* **EXERCISE BRIEF**
From the records below, print exactly the lines starting at the one containing "Replied .snapshotSelect st .ok" and ending at the one containing "(∀ other, other ≠ st → t.lbp.selection.get", ends included, and nothing else.

* **AVAILABLE RECORDS**
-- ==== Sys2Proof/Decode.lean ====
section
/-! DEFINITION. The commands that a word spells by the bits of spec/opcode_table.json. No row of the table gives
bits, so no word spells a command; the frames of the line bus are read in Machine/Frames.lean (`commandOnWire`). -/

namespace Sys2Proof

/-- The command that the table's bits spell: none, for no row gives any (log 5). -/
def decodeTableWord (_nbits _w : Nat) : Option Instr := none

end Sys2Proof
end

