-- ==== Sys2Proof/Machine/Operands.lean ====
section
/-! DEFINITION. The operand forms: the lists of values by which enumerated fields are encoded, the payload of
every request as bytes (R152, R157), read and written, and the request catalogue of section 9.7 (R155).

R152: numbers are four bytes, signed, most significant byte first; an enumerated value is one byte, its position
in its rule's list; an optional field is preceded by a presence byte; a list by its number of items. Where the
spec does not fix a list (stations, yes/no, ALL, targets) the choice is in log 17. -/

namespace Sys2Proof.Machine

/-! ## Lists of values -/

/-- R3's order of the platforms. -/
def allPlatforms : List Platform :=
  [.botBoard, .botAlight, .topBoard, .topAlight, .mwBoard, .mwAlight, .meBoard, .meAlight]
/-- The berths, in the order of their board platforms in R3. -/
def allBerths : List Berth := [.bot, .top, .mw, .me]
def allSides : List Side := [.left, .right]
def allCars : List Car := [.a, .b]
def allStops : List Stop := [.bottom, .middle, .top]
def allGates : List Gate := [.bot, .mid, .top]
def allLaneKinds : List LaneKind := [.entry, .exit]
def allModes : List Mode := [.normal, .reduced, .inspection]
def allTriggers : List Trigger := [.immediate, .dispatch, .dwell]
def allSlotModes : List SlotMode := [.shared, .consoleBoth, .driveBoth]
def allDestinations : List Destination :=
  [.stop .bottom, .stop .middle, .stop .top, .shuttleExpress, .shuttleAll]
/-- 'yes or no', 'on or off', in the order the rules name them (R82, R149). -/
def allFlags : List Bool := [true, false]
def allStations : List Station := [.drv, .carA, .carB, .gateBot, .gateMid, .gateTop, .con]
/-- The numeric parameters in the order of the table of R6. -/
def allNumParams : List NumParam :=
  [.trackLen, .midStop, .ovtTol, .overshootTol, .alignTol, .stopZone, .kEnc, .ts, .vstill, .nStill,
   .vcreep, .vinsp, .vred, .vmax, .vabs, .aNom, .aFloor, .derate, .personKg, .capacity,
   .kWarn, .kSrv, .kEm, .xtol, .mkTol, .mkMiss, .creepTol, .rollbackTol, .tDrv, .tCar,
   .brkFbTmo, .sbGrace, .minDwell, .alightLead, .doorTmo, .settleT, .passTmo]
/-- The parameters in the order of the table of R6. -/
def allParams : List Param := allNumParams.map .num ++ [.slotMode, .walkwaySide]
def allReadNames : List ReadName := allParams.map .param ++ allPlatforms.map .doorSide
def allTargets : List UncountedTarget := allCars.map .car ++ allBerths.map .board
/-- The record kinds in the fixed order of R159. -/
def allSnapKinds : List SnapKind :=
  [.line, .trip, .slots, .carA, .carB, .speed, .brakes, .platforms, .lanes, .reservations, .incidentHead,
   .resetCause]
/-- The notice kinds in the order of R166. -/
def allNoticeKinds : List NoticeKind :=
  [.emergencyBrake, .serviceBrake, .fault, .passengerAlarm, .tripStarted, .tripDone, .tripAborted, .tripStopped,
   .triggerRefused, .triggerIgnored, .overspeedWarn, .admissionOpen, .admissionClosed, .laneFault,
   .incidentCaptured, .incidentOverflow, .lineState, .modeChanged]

--

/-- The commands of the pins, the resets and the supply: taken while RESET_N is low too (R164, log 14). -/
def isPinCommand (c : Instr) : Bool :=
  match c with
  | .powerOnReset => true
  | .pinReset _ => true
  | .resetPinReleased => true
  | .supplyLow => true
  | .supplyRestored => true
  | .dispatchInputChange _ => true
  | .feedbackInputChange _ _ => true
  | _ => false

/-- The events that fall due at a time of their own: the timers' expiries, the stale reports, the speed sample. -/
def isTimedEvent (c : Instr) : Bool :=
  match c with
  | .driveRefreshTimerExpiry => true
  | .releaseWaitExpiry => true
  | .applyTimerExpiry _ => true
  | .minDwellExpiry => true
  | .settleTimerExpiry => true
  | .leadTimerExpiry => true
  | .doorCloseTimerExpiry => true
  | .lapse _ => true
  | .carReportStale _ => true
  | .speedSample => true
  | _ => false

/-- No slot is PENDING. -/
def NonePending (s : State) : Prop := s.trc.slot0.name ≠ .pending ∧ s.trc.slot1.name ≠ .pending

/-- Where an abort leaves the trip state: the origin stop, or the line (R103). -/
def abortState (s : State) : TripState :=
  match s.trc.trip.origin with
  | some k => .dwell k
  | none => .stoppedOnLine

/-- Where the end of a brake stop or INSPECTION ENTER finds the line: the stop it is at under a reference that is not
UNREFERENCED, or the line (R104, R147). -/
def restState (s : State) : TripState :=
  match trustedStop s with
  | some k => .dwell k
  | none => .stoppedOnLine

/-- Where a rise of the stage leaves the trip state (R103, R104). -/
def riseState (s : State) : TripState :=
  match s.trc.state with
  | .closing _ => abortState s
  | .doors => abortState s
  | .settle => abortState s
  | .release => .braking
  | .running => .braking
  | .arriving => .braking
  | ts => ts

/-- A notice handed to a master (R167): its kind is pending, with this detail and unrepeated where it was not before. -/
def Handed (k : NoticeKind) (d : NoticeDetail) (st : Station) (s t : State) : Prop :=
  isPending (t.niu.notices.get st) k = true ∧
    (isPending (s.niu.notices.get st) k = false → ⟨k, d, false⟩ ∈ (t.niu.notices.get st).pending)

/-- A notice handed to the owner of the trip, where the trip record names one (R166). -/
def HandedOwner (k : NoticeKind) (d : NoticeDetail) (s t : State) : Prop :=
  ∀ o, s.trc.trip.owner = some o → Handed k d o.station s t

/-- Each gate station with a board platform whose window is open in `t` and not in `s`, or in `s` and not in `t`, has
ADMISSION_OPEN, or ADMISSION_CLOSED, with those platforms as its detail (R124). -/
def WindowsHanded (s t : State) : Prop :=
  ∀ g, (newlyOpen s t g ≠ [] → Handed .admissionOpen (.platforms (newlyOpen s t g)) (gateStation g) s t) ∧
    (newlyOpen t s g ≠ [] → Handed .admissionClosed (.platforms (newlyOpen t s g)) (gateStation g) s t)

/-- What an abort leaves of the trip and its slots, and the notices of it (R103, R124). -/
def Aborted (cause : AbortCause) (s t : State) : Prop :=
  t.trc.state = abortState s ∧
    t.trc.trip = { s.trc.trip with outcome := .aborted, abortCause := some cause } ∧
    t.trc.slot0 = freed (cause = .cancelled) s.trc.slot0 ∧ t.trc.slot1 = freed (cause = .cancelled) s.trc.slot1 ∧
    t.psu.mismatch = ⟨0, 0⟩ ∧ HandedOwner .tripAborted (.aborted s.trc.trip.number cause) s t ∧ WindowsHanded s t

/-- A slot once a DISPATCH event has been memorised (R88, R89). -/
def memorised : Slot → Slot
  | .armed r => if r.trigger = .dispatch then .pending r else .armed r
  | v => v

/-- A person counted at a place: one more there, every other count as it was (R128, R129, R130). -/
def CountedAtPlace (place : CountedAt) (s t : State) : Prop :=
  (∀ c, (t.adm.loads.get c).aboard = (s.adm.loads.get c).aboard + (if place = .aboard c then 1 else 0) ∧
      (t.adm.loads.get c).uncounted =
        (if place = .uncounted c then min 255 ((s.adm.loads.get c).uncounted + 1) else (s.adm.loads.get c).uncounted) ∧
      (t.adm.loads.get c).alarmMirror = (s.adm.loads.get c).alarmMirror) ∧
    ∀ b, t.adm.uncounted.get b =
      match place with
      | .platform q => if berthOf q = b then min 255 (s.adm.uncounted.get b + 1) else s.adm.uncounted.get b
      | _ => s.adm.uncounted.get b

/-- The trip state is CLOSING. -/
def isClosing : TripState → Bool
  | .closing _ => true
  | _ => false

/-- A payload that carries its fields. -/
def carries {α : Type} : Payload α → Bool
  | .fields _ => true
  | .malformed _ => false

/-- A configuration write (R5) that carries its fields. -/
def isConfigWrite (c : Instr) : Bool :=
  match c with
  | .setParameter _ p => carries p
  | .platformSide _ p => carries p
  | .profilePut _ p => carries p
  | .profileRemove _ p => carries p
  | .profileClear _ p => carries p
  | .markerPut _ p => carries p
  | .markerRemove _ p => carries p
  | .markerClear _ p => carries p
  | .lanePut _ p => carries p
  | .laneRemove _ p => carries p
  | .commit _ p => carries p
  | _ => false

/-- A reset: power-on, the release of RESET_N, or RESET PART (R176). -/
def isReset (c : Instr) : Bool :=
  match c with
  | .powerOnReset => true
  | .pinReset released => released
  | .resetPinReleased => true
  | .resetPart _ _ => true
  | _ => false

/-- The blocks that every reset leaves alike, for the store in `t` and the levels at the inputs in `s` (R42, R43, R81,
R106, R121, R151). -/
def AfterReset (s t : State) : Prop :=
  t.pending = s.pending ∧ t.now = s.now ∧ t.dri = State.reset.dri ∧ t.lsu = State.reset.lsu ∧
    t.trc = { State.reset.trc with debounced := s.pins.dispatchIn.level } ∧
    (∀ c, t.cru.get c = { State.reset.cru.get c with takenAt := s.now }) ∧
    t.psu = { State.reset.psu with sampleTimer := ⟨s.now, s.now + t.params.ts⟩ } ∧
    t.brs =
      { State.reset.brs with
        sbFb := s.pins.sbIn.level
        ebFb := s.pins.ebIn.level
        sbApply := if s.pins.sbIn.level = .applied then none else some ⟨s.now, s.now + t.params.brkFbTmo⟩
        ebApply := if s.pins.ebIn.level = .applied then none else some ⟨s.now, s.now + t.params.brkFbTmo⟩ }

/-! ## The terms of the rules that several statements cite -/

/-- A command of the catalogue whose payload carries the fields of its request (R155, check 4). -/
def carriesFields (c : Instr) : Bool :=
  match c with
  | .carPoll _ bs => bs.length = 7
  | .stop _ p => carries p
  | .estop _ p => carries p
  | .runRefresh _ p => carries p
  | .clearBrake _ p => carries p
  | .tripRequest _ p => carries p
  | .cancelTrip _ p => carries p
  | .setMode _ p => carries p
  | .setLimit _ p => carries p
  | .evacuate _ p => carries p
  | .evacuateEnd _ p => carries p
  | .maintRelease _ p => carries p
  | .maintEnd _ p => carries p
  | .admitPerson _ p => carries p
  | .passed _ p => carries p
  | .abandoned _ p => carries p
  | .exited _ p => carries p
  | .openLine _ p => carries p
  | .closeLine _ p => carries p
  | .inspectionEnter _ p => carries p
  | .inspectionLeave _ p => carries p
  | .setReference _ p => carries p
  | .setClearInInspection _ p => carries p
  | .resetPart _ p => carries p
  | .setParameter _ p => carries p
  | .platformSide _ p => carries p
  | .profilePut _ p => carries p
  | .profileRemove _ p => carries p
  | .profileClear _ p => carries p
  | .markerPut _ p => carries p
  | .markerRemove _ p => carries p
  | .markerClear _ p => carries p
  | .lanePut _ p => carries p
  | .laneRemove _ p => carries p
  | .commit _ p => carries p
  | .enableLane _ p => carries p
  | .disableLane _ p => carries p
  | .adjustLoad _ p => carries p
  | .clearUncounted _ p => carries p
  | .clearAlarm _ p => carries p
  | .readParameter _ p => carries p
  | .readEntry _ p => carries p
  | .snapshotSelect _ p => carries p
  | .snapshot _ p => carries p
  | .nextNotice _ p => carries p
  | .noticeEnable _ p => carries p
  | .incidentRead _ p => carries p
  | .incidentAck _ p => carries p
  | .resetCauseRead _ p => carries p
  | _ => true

* * *

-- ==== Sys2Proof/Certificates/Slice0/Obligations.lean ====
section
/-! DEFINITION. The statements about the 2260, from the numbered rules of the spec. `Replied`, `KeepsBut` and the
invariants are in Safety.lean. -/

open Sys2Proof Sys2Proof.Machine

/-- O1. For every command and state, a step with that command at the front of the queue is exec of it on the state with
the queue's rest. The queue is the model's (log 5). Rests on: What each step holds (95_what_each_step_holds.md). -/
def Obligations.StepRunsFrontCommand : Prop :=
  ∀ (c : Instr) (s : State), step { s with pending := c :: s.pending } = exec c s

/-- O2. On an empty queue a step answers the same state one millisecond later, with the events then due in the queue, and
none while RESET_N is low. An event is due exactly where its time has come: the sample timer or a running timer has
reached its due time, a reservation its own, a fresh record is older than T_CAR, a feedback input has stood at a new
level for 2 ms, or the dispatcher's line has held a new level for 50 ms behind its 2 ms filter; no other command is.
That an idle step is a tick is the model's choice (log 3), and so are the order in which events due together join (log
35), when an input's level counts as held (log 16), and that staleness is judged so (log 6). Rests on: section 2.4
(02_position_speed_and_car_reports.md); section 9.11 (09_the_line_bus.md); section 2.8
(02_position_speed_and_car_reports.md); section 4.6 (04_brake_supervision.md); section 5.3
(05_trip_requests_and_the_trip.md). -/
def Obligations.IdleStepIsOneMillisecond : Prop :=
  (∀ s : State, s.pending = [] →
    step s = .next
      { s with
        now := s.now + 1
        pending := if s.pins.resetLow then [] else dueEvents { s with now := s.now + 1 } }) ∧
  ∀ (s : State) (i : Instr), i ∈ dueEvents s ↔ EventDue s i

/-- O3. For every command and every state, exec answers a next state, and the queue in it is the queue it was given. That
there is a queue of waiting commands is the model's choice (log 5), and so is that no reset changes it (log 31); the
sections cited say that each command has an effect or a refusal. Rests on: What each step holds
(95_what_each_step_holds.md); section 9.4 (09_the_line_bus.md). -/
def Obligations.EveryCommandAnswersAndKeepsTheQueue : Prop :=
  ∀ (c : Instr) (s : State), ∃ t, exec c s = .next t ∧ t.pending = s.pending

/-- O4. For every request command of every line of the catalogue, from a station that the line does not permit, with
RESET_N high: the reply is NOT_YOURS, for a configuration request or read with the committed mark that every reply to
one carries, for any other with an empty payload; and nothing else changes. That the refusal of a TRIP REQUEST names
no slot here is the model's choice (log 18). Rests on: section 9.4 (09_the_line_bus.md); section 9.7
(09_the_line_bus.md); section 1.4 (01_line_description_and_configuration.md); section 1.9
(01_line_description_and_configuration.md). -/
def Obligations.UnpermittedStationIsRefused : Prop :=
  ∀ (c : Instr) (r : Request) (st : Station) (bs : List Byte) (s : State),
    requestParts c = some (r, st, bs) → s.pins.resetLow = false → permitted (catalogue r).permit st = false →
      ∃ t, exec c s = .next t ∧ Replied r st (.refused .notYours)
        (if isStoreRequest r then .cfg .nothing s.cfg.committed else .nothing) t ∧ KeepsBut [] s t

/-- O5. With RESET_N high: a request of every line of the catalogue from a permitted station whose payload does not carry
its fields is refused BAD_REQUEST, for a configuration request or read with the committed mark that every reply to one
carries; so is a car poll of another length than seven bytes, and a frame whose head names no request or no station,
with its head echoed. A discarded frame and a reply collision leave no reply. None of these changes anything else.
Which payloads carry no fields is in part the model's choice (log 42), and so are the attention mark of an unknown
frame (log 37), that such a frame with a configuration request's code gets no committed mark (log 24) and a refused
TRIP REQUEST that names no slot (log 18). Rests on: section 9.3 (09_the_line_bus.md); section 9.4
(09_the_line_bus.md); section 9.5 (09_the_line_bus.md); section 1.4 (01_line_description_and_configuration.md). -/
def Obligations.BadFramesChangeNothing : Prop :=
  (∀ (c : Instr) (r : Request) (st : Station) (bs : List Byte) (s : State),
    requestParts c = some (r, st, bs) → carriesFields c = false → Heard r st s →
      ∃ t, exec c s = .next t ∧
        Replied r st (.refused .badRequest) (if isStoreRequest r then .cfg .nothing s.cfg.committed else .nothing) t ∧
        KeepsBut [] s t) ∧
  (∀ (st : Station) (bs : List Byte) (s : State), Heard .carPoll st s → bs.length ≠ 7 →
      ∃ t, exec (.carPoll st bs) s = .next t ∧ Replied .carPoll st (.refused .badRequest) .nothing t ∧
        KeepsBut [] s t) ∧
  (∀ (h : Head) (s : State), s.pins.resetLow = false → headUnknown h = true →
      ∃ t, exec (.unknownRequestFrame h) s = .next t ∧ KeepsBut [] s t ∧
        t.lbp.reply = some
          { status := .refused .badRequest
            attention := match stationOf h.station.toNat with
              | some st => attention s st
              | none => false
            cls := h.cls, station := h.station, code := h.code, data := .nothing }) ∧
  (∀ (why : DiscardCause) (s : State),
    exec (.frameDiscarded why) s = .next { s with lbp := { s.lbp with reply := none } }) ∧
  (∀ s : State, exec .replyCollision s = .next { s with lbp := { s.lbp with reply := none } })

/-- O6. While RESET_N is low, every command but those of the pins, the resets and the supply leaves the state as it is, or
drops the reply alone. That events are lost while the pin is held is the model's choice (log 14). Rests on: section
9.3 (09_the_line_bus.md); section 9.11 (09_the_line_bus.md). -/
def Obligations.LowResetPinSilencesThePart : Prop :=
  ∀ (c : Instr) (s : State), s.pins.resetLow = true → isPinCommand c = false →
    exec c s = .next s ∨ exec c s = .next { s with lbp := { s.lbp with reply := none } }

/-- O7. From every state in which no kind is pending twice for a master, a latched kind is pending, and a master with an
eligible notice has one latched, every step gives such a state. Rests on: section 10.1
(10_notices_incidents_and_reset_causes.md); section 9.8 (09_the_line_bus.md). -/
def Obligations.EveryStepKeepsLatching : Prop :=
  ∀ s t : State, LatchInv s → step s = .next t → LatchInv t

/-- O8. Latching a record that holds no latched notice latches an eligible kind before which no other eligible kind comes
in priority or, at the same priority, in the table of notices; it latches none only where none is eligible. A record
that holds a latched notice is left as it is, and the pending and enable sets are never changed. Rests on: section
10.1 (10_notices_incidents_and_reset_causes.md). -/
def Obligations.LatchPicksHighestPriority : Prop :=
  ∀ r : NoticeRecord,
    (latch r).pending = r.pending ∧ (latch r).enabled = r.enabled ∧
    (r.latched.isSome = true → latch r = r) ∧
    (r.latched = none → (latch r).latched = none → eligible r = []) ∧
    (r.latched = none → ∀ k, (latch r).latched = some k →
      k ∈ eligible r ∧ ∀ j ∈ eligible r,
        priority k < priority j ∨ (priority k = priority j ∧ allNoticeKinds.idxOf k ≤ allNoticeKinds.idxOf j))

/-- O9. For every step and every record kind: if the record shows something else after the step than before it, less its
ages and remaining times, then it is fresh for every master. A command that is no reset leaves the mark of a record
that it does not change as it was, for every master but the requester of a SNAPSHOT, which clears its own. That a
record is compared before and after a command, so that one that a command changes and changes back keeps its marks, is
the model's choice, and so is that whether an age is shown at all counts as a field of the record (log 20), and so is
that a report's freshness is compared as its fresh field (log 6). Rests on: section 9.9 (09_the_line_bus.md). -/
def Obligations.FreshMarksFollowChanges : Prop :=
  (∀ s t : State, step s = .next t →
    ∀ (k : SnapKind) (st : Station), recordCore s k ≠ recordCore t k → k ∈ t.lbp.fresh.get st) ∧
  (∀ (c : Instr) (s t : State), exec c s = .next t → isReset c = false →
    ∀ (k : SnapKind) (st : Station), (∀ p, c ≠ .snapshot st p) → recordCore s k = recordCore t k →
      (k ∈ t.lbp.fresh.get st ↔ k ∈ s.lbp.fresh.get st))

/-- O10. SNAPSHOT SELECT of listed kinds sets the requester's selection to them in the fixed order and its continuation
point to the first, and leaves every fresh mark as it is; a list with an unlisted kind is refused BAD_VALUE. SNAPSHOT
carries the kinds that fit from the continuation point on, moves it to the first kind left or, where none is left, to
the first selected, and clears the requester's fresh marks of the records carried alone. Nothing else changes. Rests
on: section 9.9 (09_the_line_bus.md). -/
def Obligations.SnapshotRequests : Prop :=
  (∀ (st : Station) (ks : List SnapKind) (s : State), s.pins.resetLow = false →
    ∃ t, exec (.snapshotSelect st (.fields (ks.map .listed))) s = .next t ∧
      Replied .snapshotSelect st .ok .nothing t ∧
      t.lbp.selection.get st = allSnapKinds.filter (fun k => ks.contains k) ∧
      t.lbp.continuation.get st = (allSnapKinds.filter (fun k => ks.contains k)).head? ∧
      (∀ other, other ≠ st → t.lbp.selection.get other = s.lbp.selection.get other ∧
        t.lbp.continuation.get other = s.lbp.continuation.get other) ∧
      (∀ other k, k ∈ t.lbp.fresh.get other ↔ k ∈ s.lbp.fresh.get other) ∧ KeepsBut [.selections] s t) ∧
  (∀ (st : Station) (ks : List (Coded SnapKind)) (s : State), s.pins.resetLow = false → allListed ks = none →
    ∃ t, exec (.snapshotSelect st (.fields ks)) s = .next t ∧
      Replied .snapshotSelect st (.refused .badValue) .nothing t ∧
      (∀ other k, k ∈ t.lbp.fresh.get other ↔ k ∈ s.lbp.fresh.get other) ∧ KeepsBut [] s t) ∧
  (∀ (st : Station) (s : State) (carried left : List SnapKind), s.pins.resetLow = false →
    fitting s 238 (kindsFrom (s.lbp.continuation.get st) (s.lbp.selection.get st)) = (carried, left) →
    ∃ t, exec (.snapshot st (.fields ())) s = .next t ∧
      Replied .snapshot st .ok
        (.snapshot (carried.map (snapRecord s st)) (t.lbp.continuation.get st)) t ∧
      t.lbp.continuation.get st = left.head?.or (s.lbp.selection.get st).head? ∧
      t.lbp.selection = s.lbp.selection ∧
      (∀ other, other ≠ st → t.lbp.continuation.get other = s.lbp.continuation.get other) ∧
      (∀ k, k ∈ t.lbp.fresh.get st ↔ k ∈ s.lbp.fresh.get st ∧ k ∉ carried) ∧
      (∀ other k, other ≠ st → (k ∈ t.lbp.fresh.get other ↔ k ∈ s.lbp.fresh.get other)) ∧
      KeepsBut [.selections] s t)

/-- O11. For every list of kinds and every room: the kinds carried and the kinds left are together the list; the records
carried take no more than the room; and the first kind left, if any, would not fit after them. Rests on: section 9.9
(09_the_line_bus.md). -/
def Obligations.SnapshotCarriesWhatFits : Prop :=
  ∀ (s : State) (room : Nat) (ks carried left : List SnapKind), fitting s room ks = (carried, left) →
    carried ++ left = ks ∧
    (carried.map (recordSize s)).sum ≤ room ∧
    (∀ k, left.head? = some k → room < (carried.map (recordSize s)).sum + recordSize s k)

* **WRITTEN ANSWER**
      Replied .snapshotSelect st .ok .nothing t ∧
      t.lbp.selection.get st = allSnapKinds.filter (fun k => ks.contains k) ∧
      t.lbp.continuation.get st = (allSnapKinds.filter (fun k => ks.contains k)).head? ∧
      (∀ other, other ≠ st → t.lbp.selection.get other = s.lbp.selection.get other ∧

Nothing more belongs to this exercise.